Часа за два-три до описанного в предыдущей главе разговора Авдотья Тихоновна только что попрощалась с Андреем Подкинутым. Он приходил сообщить ей, что дело идет на лад, что скоро, кажется, басурманка-разлучница погибнет люто. Боярыня выслушала весть эту довольно равнодушно: она уже привыкла слышать это «скоро», а между тем время шло, и муж ее по-прежнему проводил все вечера у своей «басурманки». Ей надоело ждать. Да, терпение ее истощалось. Ее измучили эти долгие, проводимые в одиночестве вечера, эти бессонные ночи. Ревность терзала ее. А Андрей говорит свое неизменное: «скоро!» и велит ждать. Знал бы он, каково это! Нужно скорее покончить с этим. Но как? Пойти самой к «басурманке»? Да, пойти… Пойти надо! — решила Авдотья Тихоновна и сейчас же спросила самое себя: а зачем? Разве это поможет чему-нибудь? Грозить ей? Молить ее? Молить. Упасть ниц перед нею, ноги целовать и умолять слезно, чтоб ослабила она свои бесовские чары, вернула ей милого мужа и любовь его… Неужели она не умилосердится? Али уж она вовсе без сердца? Не тронут ее ни мольбы, ни слезы? Господи! Да ведь человек же она! Да, пойду! Дорогу я хорошо запомнила — версты две по Троицкой дороге, потом полем по тропке… Иду! Мужа теперь у нее нет — во дворце он, никто ни там, ни здесь не помешает… Погода ненастная — идет дождь со снегом вперемешку, надо телогрею[20] надеть… Где телогрея?.. Фу! Забыла! Ишь, голова не тем занята… Хоть холопку зови да спрашивай!.. А-а! Вот она!.. Она согреет и от дождя защитит… Ну, Господи благослови, пойду! Что это, нож лежит? Как попал сюда? Холопка забыла, должно… Взять его разве — в дороге мало ль что случиться может? Или нет, не стоит… Нет, лучше возьму…

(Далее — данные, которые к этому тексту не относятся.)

theorem exec_complete_notInit {s : State} (hf : s.blk.faulted = false) (hi : s.blk.inited = false) :
    exec .complete s = .next (s.faultWith .notInit 0x00000004) := by
  have hword : commandWord 0x4 0 = 0x00000004 := by decide
  simp only [exec, execComplete, enterCompletion, hf, hi, hword, raiseFault_of_clear hf, State.faultWith]
  rfl

end Sys2Proof.Machine
end

section
/-! The statements of 10_state.md that this part settles. -/

open Sys2Proof Sys2Proof.Machine

/-- Settles O1: reset never waits and sets the registers to R45's; with INITED = 0 and nothing frozen or held the three commands
fault. -/
theorem resetPutsEveryBlockRegister : Obligations.ResetPutsEveryBlockRegister := by
  refine ⟨_, rfl, rfl, fun s rest hs => step_cons hs (waits_of_no_agent rfl), fun s hs => ?_⟩
  have ho : s.Open := by rw [State.Open, hs]; exact ⟨rfl, rfl⟩
  have hi : s.blk.inited = false := by rw [hs]
  exact ⟨exec_enq_notInit ho hi, exec_wsb_notInit ho hi, exec_complete_notInit ho.1 hi⟩

/-- Settles O39: the registers by their values, and the two couplings speak only of states after INIT. -/
theorem resetMeetsTheInvariant : Obligations.ResetMeetsTheInvariant :=
  ⟨⟨Block.inv_reset, Memory.wf_nil⟩, fun hi => absurd hi Bool.false_ne_true, fun hi => absurd hi Bool.false_ne_true⟩

/-- Settles O40: a step is one event's turn, in a state with the same registers and memory. -/
theorem stepKeepsTheInvariant : Obligations.StepKeepsTheInvariant := by
  rintro s t ⟨hb, hm⟩ hstep
  exact State.Inv.turn (s := s.setSched (takeEvent s).2) ⟨hb, hm⟩ hstep

/-- Settles O41: each law is a field of the invariant or the arithmetic of R110 and R111. -/
theorem invariantGivesTheSpecsLaws : Obligations.InvariantGivesTheSpecsLaws := by
  intro b h hi
  obtain ⟨hh, ht⟩ := h.indexes hi
  refine ⟨hh, ht, Block.occ_add_avail hh ht, occOf_le hh ht, h.valid, h.session, h.idleRun hi, fun hs => ?_⟩
  have hprog : b.programmed = true := by rw [Block.programmed_eq, hs]; rfl
  have hchan : b.channelOn = true := by rw [Block.channelOn_eq, hs]; rfl
  obtain ⟨hsrc, hlen⟩ := h.descriptor hprog
  exact ⟨h.channel.mpr hchan, hsrc, hlen⟩

/-- Settles O46: a step that is no reset changes the registers by an instruction's effect, and of these few write an index. -/
theorem eachIndexHasOneWriter : Obligations.EachIndexHasOneWriter := by
  intro s t e rest htake hstep hreset
  rcases step_blk htake hstep with hb | ⟨he, -⟩ | ⟨i, u, hi, heff, hb⟩
  · rw [hb]
    exact ⟨absurd rfl, absurd rfl⟩
  · exact absurd he hreset
  · rw [hb]
    refine ⟨fun hne => ?_, fun hne => ?_⟩
    · rcases heff.head_writer hne with ⟨n, rfl⟩ | ⟨len, rfl⟩
      · exact .inl ⟨n, hi⟩
      · exact .inr ⟨len, hi⟩
    · rcases heff.tail_writer hne with ⟨n, rfl⟩ | rfl
      · exact .inl ⟨n, hi⟩
      · exact .inr hi

/-- Settles O55: read off the effects. -/
theorem onlyAdapterStepsChangeTheAdapter : Obligations.OnlyAdapterStepsChangeTheAdapter :=
  fun _ _ _ h hne => (exec_effect h).adapter_writer hne

/-- Settles O56: the two states are equal with the records forgotten, and so are their next states. -/
theorem recordsAreNeverRead : Obligations.RecordsAreNeverRead := by
  intro s t wire cflag envFault atrace h
  obtain ⟨u, hu, hut⟩ := step_of_forget_eq (s := s)
    (s' := { s with ext := { s.ext with wire := wire, cflag := cflag, envFault := envFault, atrace := atrace } }) rfl h
  exact ⟨u.ext.wire, u.ext.cflag, u.ext.envFault, u.ext.atrace, hu.trans (congrArg _ (State.eq_of_forget_eq hut))⟩

end

section
/-! SUPPORT. System memory: where the two bytes of a halfword lie (R61), who writes memory (R60, R66), and what an access that is
not admitted does (R67). -/

namespace Sys2Proof.Machine

/-! ### The two bytes of a halfword (R61) -/

theorem Memory.read_writeHalf_low {m : Memory} (hm : Memory.wf m) (a : Word) (v : Half) :
    Memory.read (Memory.writeHalf m a v) a.toNat = v.extractLsb' 0 8 := by
  rw [Memory.writeHalf, Memory.read_write_other _ _ (succ_ne a).symm, Memory.read_write_same hm]

theorem Memory.read_writeHalf_high {m : Memory} (hm : Memory.wf m) (a : Word) (v : Half) :
    Memory.read (Memory.writeHalf m a v) (a + 1).toNat = v.extractLsb' 8 8 :=
  Memory.read_write_same (Memory.write_wf hm a.isLt _) _ _

/-! ### Who writes memory -/

/-- R60, R66: of the instructions, only ENQ writes memory. -/
theorem Effect.mem_writer {s t : State} {i : Instr} (he : Effect s i t) (hne : t.mem ≠ s.mem) :
    ∃ len, i = .enq len := by
  cases he with
  | enqQueued len => exact ⟨len, rfl⟩
  | _ => exact absurd rfl hne

/-- R60, R66, R76: an event that changes memory is an ENQ, or a store that misses the backing store of a ring in use. -/
theorem turn_mem_writer {e : Event} {s t : State} (h : turn e s = .next t) (hne : t.mem ≠ s.mem) :
    (∃ len, eventInstr s e = some (.enq len)) ∨
      ∃ who addr v, e = .store who addr v ∧ (s.blk.inited && s.blk.inStore addr.toNat) = false := by
  rcases turn_next h with rfl | ⟨_, _, _, _, _, rfl⟩ | ⟨_, rfl⟩ | ⟨_, rfl⟩ | ⟨who, addr, v, he, hout, _⟩ |
    ⟨_, i, u, hc, hi, hu, rfl⟩
  · exact absurd rfl hne
  · exact absurd (noteStuck_mem _ _) hne
  · exact absurd rfl hne
  · exact absurd rfl hne
  · exact .inr ⟨who, addr, v, he, hout⟩
  · rw [noteWsb_mem] at hne
    obtain ⟨len, rfl⟩ := (exec_effect hu).mem_writer hne
    exact .inl ⟨len, eventInstr_of_decode hc hi⟩

/-! ### Accesses that are not admitted (R67) -/

theorem ite_ne_notAdmitted {c : Prop} [Decidable c] {o q : Host.Outcome State Fault Refusal}
    (ho : o ≠ .fault .memoryNotAdmitted) (hq : q ≠ .fault .memoryNotAdmitted) :
    (if c then o else q) ≠ .fault .memoryNotAdmitted := by
  split <;> assumption

theorem cmdPort_ne_notAdmitted {s : State} {o : Host.Outcome State Fault Refusal}
    (ho : o ≠ .fault .memoryNotAdmitted) : cmdPort s o ≠ .fault .memoryNotAdmitted :=
  ite_ne_notAdmitted nofun (ite_ne_notAdmitted nofun ho)

theorem microStep_ne_notAdmitted {p : SeqStep} {s : State} {o : Host.Outcome State Fault Refusal}
    (ho : o ≠ .fault .memoryNotAdmitted) : microStep p s o ≠ .fault .memoryNotAdmitted :=
  ite_ne_notAdmitted ho nofun

/-- R67: only ENQ, ARM6 and ENV DMA_XFER access memory, so no other instruction makes an access that is not admitted. -/
theorem exec_notAdmitted {i : Instr} {s : State} (h : exec i s = .fault .memoryNotAdmitted) :
    i = .arm6 ∨ i = .envDmaXfer ∨ ∃ len, i = .enq len := by
  cases i with
  | arm6 => exact .inl rfl
  | envDmaXfer => exact .inr (.inl rfl)
  | enq len => exact .inr (.inr ⟨len, rfl⟩)
  | init =>
    exact absurd h <| cmdPort_ne_notAdmitted <| ite_ne_notAdmitted nofun <| ite_ne_notAdmitted nofun <|
      ite_ne_notAdmitted nofun <| ite_ne_notAdmitted nofun nofun
  | wsb => exact absurd h <| cmdPort_ne_notAdmitted <| ite_ne_notAdmitted nofun <| ite_ne_notAdmitted nofun nofun
  | illegal port =>
    cases port with
    | cmd => exact absurd h (cmdPort_ne_notAdmitted nofun)
    | cpl => exact absurd h nofun
  | inert _ dir | badRegAccess _ _ dir => cases dir <;> exact absurd h nofun
  | wrArg0 | wrArg1 | envDmaTc | envDispatch | wsbDone => exact absurd h (ite_ne_notAdmitted nofun nofun)
  | arm0 | arm1 | arm2 | arm3 | arm4 | arm5 | arm7 | ret0 | ret1 | ret2 =>
    exact absurd h (microStep_ne_notAdmitted nofun)
  | envShift =>
    simp only [exec, execEnvShift] at h
    split at h <;> exact absurd h nofun
  | _ => exact absurd h nofun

Авдотья Тихоновна спрятала под полу телогреи острый клинообразный нож.
— Куда, боярыня? Прикажешь лошадь запрячь?.. — спросила холопка, увидев вышедшую в сени Авдотью Тихоновну.
— Нет, не надо… Я пройдусь немного…
— Дождь идет, и ветер есть… Непогодь страшенная!
— Ничего, я недалеко… А придет боярин, скажи — у боярыни голова болела, так она пошла пройтись маленько; авось, боль утихнет.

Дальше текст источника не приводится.